#### Task material
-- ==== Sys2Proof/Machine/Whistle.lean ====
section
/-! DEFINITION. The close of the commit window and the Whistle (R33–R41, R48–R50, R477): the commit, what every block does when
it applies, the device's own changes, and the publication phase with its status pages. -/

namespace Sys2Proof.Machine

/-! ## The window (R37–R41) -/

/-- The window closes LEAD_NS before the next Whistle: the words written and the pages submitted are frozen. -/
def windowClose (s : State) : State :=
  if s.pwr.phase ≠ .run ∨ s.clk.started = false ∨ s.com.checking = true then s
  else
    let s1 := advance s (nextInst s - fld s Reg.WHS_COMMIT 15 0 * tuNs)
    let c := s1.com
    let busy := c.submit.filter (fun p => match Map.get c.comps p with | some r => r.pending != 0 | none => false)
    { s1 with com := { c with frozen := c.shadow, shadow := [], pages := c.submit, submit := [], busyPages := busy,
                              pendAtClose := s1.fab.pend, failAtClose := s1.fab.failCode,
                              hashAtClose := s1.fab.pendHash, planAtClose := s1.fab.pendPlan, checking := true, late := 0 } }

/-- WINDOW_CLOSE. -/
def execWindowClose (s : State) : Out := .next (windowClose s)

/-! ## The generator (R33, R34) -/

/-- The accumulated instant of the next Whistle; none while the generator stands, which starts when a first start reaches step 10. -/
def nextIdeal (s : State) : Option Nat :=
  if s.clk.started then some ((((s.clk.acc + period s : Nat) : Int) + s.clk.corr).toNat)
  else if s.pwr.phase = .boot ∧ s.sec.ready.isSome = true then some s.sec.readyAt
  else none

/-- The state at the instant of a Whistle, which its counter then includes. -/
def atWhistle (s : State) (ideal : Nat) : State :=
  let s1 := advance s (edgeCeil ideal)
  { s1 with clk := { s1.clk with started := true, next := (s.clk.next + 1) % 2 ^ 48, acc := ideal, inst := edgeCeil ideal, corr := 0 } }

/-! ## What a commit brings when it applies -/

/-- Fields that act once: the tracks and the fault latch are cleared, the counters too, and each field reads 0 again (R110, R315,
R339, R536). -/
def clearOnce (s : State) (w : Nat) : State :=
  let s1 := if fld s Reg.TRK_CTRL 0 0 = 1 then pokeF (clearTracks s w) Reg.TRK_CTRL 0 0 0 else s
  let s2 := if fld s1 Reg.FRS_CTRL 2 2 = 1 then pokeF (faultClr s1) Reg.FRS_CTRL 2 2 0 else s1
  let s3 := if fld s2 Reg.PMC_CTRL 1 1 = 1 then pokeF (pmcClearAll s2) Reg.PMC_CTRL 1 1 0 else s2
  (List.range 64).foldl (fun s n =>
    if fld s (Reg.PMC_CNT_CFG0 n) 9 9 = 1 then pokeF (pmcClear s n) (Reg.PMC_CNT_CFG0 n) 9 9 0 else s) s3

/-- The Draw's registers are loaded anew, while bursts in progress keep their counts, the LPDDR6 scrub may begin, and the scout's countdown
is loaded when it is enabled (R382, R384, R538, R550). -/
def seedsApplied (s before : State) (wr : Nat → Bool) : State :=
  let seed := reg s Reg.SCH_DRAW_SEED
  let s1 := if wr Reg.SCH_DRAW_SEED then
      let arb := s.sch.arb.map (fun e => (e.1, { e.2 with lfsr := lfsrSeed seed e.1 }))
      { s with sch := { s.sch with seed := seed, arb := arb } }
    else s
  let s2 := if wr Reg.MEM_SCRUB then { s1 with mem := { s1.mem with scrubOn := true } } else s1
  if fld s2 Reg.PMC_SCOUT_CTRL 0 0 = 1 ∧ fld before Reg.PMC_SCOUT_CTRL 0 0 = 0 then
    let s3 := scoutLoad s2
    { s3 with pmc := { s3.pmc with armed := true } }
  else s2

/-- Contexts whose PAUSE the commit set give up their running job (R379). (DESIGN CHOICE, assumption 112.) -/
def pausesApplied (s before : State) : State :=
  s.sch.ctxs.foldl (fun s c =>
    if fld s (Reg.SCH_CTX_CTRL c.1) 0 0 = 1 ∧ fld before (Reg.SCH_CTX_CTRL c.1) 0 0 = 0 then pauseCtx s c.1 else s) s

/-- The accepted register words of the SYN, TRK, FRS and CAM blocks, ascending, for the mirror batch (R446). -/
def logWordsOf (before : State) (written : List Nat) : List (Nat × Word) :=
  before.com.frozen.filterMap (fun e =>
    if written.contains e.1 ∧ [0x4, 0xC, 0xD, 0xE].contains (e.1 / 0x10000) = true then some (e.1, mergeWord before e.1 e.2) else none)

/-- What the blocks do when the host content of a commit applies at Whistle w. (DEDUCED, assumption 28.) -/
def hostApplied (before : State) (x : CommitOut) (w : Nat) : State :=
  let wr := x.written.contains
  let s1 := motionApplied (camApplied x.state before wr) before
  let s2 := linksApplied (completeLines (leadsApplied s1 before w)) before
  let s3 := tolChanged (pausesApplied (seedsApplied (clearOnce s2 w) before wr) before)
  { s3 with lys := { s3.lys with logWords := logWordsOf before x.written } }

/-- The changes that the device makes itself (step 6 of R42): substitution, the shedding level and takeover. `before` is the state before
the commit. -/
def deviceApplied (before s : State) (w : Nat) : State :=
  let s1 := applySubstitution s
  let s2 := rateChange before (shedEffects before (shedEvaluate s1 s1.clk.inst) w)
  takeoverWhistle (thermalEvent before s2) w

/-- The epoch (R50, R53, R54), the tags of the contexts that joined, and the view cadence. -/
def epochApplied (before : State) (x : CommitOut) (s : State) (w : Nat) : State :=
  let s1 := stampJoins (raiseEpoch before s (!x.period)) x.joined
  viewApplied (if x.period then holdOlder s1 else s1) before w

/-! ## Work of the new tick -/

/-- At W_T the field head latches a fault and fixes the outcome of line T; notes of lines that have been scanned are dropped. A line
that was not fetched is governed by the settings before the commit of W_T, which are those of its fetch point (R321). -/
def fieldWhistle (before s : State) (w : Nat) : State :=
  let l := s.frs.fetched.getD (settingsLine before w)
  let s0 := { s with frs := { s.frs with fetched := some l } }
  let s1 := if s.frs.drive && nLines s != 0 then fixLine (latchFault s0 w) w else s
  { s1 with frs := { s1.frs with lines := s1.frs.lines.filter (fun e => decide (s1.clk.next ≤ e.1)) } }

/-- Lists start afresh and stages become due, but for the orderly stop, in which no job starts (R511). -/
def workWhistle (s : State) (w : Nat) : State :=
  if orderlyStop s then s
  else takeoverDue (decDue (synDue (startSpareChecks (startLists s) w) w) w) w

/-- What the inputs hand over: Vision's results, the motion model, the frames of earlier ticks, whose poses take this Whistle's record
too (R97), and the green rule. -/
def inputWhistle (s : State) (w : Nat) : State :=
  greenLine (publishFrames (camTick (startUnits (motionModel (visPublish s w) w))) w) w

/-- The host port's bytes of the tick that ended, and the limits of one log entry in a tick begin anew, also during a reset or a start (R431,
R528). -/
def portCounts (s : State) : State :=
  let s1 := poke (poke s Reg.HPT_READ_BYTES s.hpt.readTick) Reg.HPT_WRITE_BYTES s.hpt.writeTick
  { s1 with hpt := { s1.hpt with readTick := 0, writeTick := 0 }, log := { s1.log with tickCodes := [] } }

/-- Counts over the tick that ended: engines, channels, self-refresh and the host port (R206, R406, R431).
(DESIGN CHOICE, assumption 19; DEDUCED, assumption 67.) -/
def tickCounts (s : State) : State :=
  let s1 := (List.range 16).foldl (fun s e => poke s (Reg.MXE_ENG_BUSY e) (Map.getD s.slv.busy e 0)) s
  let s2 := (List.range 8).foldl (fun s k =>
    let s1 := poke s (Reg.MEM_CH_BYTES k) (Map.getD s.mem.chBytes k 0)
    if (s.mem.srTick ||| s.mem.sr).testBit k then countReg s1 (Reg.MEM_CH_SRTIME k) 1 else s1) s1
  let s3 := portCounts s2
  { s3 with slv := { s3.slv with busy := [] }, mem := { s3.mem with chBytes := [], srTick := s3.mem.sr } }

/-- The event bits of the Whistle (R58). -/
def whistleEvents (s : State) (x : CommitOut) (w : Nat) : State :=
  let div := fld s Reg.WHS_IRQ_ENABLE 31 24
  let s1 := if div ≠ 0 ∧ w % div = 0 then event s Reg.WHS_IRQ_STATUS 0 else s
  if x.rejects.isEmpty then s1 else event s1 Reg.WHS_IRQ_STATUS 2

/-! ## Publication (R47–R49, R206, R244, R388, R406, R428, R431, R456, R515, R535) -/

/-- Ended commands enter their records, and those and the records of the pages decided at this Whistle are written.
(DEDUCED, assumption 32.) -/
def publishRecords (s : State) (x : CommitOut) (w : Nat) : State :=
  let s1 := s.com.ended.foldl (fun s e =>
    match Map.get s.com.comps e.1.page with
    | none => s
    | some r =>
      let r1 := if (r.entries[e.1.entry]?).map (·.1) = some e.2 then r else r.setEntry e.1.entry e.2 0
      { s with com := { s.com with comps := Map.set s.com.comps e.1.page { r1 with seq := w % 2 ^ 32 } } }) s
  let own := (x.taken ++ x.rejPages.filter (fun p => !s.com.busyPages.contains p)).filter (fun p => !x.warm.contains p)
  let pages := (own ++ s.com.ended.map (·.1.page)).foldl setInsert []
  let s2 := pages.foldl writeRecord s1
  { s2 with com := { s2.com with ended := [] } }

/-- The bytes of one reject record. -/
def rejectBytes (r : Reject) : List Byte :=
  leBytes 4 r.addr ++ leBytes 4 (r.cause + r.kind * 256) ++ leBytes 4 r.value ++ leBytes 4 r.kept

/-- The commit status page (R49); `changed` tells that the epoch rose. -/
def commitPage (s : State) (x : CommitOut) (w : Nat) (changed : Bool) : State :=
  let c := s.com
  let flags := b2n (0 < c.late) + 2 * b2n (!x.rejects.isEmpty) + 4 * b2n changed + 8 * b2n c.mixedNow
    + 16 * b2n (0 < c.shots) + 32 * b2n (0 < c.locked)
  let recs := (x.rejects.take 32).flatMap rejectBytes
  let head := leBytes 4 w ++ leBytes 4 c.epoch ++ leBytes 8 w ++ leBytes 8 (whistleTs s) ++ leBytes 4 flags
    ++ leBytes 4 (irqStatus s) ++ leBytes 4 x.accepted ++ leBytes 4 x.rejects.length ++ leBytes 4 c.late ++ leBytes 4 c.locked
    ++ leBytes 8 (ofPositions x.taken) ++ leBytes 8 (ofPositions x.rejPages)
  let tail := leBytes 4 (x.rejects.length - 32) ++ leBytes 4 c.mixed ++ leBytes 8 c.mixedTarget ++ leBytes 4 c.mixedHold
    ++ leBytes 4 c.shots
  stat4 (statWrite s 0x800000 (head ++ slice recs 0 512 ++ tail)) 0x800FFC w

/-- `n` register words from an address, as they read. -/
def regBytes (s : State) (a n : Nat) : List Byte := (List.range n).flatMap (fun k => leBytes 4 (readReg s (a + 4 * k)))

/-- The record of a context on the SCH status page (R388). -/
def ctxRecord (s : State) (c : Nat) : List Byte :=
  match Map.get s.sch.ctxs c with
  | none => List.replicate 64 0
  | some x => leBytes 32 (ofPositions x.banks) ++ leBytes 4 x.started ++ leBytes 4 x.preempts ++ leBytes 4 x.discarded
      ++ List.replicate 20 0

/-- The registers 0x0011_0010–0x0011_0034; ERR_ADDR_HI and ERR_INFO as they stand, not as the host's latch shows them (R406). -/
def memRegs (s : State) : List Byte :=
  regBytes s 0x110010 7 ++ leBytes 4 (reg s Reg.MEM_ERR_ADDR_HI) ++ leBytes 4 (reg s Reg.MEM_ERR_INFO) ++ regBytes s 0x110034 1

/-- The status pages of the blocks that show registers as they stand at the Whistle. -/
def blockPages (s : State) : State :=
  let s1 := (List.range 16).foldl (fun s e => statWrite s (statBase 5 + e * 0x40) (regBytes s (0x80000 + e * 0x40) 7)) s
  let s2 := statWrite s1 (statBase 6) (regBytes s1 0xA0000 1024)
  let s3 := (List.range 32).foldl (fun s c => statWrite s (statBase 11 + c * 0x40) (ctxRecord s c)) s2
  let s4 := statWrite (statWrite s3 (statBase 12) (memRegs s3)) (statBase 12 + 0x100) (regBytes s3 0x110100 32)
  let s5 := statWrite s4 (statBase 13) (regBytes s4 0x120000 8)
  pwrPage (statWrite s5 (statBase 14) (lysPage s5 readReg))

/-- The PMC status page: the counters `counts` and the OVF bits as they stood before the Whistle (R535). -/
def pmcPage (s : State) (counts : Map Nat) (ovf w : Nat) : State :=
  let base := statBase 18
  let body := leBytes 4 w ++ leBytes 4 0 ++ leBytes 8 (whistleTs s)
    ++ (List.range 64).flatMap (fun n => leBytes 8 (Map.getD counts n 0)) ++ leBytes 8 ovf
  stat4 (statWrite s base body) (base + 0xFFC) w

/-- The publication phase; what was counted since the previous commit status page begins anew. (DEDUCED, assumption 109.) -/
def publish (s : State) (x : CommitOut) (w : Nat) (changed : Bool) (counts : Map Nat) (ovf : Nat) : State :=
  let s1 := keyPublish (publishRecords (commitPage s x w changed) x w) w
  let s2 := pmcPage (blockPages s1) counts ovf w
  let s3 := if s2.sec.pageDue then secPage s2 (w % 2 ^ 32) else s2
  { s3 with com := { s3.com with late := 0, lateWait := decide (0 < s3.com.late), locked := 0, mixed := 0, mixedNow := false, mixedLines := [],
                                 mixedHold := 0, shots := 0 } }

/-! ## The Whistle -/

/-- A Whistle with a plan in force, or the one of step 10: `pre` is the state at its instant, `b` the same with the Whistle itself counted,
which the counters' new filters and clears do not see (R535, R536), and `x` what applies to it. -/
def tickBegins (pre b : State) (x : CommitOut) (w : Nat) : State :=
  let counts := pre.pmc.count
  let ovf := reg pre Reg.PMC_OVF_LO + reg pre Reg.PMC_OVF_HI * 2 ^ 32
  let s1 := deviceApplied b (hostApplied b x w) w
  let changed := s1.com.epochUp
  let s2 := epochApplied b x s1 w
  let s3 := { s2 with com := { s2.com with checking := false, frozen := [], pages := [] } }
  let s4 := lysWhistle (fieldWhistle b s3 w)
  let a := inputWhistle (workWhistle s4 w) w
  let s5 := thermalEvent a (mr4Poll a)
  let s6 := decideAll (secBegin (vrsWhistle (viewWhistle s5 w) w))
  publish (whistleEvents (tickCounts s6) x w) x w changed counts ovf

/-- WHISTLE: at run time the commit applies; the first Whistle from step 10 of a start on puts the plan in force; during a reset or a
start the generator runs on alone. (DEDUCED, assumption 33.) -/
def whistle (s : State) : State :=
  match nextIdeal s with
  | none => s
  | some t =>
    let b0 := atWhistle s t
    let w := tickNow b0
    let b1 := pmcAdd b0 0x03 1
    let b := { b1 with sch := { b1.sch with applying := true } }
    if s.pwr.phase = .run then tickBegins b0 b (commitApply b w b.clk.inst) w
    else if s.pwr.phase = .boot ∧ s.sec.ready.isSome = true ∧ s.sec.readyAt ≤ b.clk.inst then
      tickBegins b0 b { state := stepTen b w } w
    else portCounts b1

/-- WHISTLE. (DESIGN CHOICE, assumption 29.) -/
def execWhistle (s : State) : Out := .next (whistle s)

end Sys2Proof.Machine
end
########
* [Prompt]
The lines above from the one containing "reject record. -/" through the one containing "leBytes 4 x.discarded" are to be set down exactly, and no others.

* [Finished task]
/-- The bytes of one reject record. -/
def rejectBytes (r : Reject) : List Byte :=
  leBytes 4 r.addr ++ leBytes 4 (r.cause + r.kind * 256) ++ leBytes 4 r.value ++ leBytes 4 r.kept

/-- The commit status page (R49); `changed` tells that the epoch rose. -/
def commitPage (s : State) (x : CommitOut) (w : Nat) (changed : Bool) : State :=
  let c := s.com
  let flags := b2n (0 < c.late) + 2 * b2n (!x.rejects.isEmpty) + 4 * b2n changed + 8 * b2n c.mixedNow
    + 16 * b2n (0 < c.shots) + 32 * b2n (0 < c.locked)
  let recs := (x.rejects.take 32).flatMap rejectBytes
  let head := leBytes 4 w ++ leBytes 4 c.epoch ++ leBytes 8 w ++ leBytes 8 (whistleTs s) ++ leBytes 4 flags
    ++ leBytes 4 (irqStatus s) ++ leBytes 4 x.accepted ++ leBytes 4 x.rejects.length ++ leBytes 4 c.late ++ leBytes 4 c.locked
    ++ leBytes 8 (ofPositions x.taken) ++ leBytes 8 (ofPositions x.rejPages)
  let tail := leBytes 4 (x.rejects.length - 32) ++ leBytes 4 c.mixed ++ leBytes 8 c.mixedTarget ++ leBytes 4 c.mixedHold
    ++ leBytes 4 c.shots
  stat4 (statWrite s 0x800000 (head ++ slice recs 0 512 ++ tail)) 0x800FFC w

/-- `n` register words from an address, as they read. -/
def regBytes (s : State) (a n : Nat) : List Byte := (List.range n).flatMap (fun k => leBytes 4 (readReg s (a + 4 * k)))

/-- The record of a context on the SCH status page (R388). -/
def ctxRecord (s : State) (c : Nat) : List Byte :=
  match Map.get s.sch.ctxs c with
  | none => List.replicate 64 0
  | some x => leBytes 32 (ofPositions x.banks) ++ leBytes 4 x.started ++ leBytes 4 x.preempts ++ leBytes 4 x.discarded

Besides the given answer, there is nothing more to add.